**Work instructions:** Below are entries; output exactly the lines from the one with "def retainedReg (k" to the one with "flash := s.flash, otp", both included, and nothing else.
________________
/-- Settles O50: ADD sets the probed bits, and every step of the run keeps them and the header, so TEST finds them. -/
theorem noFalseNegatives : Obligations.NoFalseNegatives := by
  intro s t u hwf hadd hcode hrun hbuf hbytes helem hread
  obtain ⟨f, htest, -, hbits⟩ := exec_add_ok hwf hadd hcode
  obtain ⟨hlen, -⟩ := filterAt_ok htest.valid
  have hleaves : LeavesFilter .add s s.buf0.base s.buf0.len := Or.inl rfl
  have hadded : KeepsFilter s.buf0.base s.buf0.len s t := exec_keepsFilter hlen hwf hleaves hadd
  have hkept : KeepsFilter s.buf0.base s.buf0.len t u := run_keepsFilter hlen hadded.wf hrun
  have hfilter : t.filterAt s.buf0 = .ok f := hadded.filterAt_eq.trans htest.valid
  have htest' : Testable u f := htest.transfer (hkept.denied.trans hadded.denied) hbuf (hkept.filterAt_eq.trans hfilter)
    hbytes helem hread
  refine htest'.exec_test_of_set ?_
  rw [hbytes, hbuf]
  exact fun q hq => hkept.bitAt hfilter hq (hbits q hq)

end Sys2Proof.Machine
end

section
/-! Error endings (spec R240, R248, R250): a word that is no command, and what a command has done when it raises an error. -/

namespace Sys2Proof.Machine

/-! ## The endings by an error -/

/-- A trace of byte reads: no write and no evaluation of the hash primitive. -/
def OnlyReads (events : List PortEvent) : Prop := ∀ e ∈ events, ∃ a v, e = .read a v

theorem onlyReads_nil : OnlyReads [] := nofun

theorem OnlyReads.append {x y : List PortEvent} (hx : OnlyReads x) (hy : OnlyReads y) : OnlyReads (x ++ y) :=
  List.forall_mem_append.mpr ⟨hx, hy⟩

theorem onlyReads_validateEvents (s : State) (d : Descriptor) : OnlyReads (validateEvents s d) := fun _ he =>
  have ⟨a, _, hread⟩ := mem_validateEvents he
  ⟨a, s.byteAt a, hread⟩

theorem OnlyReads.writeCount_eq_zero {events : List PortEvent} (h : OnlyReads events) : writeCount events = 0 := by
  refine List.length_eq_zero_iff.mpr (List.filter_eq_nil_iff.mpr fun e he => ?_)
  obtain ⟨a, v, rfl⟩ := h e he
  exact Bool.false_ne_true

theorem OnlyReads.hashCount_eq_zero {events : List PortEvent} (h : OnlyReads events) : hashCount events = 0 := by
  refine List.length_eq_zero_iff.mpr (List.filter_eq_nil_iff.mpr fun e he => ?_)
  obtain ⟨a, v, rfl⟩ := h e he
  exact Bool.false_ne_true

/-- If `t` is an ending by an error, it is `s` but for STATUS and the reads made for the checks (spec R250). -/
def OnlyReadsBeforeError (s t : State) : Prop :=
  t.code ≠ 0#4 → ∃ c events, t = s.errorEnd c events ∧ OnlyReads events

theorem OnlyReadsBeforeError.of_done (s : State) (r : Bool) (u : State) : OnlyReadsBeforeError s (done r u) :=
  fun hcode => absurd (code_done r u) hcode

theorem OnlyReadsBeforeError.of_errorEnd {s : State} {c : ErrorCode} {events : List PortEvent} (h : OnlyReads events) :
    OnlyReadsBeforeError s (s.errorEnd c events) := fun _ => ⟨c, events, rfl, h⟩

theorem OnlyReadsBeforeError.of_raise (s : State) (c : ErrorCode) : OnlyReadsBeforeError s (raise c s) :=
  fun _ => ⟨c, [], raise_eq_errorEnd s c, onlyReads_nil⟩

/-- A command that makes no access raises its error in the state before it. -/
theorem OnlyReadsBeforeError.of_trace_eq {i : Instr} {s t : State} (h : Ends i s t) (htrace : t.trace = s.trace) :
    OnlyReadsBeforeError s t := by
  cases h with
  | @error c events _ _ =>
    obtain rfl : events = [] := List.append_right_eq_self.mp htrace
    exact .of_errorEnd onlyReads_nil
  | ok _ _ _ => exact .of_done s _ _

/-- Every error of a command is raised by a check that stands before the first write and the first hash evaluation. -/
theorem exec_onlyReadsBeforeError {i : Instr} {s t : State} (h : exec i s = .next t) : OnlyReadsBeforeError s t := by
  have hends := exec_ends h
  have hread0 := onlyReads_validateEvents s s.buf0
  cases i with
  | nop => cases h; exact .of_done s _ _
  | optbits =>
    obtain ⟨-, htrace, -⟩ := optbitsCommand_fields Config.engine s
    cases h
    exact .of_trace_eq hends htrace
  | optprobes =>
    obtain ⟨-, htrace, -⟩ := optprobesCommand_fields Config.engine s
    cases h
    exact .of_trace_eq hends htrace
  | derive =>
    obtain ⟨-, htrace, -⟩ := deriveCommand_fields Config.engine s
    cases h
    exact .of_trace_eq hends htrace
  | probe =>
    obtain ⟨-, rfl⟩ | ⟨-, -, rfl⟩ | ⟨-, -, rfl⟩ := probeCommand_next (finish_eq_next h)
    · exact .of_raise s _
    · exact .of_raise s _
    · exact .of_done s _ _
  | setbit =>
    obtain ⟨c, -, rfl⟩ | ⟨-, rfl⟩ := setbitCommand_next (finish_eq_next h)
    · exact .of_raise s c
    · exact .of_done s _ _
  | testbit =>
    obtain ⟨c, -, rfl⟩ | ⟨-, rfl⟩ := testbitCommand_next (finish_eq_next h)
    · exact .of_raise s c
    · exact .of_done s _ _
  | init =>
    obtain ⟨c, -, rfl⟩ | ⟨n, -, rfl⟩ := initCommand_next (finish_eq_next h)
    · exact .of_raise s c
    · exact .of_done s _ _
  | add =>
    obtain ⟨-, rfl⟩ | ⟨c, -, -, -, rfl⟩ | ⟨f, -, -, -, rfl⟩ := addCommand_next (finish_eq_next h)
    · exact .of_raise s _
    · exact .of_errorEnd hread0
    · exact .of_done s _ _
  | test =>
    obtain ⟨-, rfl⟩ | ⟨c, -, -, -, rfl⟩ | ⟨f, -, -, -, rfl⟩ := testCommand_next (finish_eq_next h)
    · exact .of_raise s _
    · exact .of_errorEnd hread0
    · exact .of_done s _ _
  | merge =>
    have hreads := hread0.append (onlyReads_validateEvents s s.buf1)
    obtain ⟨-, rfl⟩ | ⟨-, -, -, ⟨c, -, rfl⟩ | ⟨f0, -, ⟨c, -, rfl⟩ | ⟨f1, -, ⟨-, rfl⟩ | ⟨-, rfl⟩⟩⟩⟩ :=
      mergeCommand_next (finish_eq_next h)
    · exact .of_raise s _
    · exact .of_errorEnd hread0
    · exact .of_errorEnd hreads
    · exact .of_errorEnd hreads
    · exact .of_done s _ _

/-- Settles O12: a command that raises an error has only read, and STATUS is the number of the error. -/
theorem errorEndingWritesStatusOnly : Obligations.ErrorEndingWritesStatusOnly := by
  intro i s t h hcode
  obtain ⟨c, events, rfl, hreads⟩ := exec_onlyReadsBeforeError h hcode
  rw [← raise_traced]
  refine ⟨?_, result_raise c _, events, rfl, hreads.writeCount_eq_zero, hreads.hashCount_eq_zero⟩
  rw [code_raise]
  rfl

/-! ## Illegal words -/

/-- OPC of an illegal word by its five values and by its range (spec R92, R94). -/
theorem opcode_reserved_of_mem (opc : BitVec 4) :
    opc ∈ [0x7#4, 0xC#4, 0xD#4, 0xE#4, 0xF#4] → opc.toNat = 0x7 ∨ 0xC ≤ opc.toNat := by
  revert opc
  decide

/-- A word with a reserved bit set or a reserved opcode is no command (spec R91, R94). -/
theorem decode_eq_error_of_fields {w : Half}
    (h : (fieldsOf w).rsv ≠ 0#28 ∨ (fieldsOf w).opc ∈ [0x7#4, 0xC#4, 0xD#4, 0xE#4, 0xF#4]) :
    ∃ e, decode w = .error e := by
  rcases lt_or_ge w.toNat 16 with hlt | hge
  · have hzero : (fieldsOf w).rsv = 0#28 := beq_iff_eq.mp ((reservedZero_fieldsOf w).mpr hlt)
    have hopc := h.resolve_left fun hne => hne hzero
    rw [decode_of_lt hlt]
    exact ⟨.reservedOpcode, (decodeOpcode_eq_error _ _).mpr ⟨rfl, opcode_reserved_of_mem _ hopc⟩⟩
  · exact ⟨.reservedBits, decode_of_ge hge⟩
________________
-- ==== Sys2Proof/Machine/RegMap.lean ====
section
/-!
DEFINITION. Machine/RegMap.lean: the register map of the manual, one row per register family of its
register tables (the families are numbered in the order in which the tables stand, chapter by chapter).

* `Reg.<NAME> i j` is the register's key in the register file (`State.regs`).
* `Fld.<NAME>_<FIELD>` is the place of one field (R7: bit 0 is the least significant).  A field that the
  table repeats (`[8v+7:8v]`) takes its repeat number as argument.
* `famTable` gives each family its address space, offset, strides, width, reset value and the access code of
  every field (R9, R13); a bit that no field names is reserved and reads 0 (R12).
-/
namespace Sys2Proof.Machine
________________
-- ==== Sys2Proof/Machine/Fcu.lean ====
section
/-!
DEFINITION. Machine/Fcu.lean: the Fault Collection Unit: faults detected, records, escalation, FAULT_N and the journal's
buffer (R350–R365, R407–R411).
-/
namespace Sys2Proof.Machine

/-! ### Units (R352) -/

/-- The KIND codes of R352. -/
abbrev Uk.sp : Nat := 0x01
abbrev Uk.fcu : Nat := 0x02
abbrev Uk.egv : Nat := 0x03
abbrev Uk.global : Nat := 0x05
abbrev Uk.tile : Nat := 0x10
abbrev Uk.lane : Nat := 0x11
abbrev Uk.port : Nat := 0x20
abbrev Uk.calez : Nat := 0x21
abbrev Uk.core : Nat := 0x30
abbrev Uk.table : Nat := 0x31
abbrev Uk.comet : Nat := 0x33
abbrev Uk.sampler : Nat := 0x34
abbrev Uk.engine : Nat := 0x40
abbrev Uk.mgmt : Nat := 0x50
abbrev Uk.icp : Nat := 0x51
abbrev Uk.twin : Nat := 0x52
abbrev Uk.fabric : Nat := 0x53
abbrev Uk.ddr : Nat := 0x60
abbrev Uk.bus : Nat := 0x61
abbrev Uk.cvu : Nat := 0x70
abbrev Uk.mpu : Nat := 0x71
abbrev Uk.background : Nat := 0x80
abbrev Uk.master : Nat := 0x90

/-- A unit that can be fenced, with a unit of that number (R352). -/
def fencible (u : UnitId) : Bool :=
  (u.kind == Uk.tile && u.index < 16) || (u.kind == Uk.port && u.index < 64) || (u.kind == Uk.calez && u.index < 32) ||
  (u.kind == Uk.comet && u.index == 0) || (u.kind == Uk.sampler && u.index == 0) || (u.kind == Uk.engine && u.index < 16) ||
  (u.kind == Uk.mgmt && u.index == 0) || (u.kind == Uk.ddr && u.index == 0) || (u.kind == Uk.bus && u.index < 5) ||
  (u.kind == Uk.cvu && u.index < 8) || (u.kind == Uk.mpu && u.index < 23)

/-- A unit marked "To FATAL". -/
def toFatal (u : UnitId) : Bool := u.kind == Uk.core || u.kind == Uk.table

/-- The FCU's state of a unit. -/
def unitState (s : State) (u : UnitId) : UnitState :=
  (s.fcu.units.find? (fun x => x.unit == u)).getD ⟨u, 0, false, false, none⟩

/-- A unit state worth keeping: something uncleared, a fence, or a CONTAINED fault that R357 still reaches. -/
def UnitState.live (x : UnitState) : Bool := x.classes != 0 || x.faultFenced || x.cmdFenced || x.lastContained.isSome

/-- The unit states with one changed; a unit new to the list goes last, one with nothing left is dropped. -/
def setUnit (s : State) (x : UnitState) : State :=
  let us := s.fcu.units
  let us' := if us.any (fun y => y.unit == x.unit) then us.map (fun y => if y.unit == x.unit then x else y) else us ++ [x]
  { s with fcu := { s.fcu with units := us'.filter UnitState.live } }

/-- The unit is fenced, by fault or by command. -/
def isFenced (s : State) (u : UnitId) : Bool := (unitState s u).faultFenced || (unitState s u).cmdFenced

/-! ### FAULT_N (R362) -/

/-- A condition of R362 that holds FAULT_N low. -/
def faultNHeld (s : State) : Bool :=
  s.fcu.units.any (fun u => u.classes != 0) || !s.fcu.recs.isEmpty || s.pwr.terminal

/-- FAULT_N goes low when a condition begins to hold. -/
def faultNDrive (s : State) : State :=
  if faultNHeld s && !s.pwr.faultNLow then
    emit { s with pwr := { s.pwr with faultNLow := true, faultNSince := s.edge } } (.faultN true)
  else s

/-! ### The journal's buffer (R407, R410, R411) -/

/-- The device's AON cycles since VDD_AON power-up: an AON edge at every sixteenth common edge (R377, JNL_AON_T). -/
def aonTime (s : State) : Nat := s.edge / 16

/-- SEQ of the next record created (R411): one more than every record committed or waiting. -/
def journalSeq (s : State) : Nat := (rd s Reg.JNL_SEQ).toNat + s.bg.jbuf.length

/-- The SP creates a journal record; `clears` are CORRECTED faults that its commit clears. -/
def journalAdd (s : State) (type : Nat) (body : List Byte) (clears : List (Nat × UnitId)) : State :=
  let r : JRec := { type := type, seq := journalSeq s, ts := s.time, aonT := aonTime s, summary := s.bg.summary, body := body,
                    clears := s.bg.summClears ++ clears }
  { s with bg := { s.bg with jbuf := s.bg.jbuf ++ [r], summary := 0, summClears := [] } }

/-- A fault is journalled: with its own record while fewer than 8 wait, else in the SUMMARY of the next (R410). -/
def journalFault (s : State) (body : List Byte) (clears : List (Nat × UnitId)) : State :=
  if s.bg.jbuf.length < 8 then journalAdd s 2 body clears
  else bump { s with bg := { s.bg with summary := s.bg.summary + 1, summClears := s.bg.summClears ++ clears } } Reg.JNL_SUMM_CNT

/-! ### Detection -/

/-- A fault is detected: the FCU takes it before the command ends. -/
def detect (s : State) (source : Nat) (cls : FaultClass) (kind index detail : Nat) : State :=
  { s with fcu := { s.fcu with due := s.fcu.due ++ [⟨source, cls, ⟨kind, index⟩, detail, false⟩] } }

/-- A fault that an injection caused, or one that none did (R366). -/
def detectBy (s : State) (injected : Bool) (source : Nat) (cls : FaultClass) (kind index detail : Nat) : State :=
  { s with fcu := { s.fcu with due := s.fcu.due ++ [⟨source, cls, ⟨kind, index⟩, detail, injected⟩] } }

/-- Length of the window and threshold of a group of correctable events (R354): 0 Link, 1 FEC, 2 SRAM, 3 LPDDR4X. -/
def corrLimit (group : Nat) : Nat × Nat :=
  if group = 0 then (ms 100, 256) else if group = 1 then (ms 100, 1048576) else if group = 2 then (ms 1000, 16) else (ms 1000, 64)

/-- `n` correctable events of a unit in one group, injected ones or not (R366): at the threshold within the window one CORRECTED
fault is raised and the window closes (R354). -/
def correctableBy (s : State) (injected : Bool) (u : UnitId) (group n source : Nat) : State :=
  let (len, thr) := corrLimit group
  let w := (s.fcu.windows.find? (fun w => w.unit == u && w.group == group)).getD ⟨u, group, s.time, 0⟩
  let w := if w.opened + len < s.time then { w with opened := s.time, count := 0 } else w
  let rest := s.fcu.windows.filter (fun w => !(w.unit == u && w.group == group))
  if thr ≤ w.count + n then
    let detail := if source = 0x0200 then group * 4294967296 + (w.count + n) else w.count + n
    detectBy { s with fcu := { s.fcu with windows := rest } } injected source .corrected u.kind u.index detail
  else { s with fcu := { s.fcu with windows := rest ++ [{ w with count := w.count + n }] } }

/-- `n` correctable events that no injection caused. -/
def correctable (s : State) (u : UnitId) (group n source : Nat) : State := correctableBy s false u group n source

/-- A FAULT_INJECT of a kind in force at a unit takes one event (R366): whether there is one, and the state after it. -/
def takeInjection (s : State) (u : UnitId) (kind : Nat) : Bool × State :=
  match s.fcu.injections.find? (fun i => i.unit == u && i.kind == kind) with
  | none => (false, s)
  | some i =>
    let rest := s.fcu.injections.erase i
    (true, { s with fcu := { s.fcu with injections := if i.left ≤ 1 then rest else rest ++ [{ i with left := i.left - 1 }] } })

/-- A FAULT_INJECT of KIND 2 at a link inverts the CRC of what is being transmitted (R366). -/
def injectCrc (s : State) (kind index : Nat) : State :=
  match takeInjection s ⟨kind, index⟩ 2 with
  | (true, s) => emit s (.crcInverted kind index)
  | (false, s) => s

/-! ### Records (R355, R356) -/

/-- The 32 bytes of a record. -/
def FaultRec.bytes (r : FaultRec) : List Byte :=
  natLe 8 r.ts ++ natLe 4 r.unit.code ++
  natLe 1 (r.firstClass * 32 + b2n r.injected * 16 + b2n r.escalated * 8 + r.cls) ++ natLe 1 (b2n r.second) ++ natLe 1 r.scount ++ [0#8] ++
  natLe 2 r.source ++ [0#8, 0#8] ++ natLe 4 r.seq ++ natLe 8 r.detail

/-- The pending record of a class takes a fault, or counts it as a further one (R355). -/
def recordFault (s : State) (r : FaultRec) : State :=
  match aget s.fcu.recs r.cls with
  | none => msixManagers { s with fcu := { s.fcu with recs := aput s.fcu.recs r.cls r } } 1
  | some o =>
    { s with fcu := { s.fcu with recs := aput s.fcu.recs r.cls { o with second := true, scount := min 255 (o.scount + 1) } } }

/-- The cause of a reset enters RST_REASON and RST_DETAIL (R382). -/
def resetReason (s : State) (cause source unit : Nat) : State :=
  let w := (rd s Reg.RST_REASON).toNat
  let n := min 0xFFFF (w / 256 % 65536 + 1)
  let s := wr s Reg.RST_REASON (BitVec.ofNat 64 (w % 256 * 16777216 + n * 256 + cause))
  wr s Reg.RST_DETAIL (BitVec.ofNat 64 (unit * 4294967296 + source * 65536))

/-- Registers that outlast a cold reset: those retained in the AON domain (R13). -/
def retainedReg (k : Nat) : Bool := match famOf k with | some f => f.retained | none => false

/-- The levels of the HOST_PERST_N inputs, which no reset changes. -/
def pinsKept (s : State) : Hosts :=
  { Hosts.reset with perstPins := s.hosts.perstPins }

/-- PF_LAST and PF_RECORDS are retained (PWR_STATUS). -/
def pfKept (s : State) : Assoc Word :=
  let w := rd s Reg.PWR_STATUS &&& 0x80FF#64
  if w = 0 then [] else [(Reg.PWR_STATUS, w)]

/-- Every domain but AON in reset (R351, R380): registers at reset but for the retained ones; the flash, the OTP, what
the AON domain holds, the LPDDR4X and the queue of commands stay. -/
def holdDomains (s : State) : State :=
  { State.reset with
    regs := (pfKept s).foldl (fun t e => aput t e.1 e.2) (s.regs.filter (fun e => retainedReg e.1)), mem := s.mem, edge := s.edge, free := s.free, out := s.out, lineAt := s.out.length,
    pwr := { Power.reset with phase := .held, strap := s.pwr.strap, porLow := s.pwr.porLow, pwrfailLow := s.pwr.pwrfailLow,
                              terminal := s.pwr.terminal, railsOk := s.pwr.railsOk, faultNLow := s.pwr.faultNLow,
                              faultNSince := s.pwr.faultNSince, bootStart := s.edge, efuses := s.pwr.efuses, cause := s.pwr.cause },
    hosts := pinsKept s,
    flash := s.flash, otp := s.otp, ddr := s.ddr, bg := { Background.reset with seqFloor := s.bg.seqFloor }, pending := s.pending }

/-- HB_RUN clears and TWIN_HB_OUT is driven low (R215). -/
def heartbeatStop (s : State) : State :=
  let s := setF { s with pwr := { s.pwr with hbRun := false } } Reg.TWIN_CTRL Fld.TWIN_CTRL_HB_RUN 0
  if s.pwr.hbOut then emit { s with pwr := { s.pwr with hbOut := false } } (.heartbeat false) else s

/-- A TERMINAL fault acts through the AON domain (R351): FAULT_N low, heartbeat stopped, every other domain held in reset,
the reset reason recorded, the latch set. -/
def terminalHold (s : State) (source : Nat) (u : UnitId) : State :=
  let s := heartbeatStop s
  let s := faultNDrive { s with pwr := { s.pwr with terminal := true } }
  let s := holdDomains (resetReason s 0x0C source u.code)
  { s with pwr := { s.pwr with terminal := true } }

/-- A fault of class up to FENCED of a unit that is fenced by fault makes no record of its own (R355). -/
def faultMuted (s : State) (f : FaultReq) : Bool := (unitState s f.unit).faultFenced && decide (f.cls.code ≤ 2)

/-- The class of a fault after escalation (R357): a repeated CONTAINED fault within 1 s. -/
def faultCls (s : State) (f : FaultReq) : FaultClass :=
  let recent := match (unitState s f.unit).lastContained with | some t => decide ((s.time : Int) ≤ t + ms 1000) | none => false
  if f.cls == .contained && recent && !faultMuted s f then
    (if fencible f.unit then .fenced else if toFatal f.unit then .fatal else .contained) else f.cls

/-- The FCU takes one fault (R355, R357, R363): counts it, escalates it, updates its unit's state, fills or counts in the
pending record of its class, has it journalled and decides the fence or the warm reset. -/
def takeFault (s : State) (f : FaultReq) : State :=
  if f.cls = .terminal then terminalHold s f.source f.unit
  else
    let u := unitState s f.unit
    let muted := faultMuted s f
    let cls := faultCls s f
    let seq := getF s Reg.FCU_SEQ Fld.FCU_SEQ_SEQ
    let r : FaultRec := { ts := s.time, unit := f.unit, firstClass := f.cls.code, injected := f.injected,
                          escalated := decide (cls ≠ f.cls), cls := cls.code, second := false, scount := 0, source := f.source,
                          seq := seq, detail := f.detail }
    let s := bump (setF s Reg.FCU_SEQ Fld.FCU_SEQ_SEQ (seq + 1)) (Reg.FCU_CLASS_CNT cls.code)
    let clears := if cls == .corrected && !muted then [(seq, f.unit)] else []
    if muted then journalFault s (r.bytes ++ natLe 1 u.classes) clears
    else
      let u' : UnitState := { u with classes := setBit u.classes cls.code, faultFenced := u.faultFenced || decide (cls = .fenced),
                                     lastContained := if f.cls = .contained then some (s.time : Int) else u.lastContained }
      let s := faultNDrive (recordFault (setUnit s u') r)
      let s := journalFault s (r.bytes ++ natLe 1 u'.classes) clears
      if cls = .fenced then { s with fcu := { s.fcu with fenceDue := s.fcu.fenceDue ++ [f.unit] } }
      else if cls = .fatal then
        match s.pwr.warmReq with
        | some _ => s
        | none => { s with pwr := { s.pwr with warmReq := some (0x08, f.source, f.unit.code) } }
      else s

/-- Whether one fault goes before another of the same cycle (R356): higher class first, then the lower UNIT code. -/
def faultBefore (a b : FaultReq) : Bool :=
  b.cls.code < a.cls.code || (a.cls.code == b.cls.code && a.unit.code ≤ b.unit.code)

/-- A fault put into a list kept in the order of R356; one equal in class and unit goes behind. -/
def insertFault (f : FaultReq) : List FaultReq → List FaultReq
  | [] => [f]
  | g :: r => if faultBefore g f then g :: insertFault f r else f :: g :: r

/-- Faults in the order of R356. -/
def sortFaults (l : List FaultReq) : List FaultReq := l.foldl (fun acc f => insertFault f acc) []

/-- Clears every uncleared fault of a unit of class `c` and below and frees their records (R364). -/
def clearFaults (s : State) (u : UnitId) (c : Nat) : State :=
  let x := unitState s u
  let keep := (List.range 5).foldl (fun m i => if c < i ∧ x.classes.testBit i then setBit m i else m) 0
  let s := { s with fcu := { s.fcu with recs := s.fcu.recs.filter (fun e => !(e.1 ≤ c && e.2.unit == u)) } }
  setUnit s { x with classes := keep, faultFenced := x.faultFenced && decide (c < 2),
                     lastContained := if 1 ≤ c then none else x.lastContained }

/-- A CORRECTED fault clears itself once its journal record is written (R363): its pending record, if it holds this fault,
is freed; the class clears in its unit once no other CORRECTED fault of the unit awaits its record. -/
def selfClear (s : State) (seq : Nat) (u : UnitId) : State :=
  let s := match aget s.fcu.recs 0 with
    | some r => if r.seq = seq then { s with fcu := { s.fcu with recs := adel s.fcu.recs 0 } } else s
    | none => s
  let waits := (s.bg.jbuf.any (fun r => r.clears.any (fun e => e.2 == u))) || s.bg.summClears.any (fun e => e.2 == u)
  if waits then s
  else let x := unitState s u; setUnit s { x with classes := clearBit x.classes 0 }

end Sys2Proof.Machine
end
________________
**Result of the task:**
def retainedReg (k : Nat) : Bool := match famOf k with | some f => f.retained | none => false

/-- The levels of the HOST_PERST_N inputs, which no reset changes. -/
def pinsKept (s : State) : Hosts :=
  { Hosts.reset with perstPins := s.hosts.perstPins }

/-- PF_LAST and PF_RECORDS are retained (PWR_STATUS). -/
def pfKept (s : State) : Assoc Word :=
  let w := rd s Reg.PWR_STATUS &&& 0x80FF#64
  if w = 0 then [] else [(Reg.PWR_STATUS, w)]

/-- Every domain but AON in reset (R351, R380): registers at reset but for the retained ones; the flash, the OTP, what
the AON domain holds, the LPDDR4X and the queue of commands stay. -/
def holdDomains (s : State) : State :=
  { State.reset with
    regs := (pfKept s).foldl (fun t e => aput t e.1 e.2) (s.regs.filter (fun e => retainedReg e.1)), mem := s.mem, edge := s.edge, free := s.free, out := s.out, lineAt := s.out.length,
    pwr := { Power.reset with phase := .held, strap := s.pwr.strap, porLow := s.pwr.porLow, pwrfailLow := s.pwr.pwrfailLow,
                              terminal := s.pwr.terminal, railsOk := s.pwr.railsOk, faultNLow := s.pwr.faultNLow,
                              faultNSince := s.pwr.faultNSince, bootStart := s.edge, efuses := s.pwr.efuses, cause := s.pwr.cause },
    hosts := pinsKept s,
    flash := s.flash, otp := s.otp, ddr := s.ddr, bg := { Background.reset with seqFloor := s.bg.seqFloor }, pending := s.pending }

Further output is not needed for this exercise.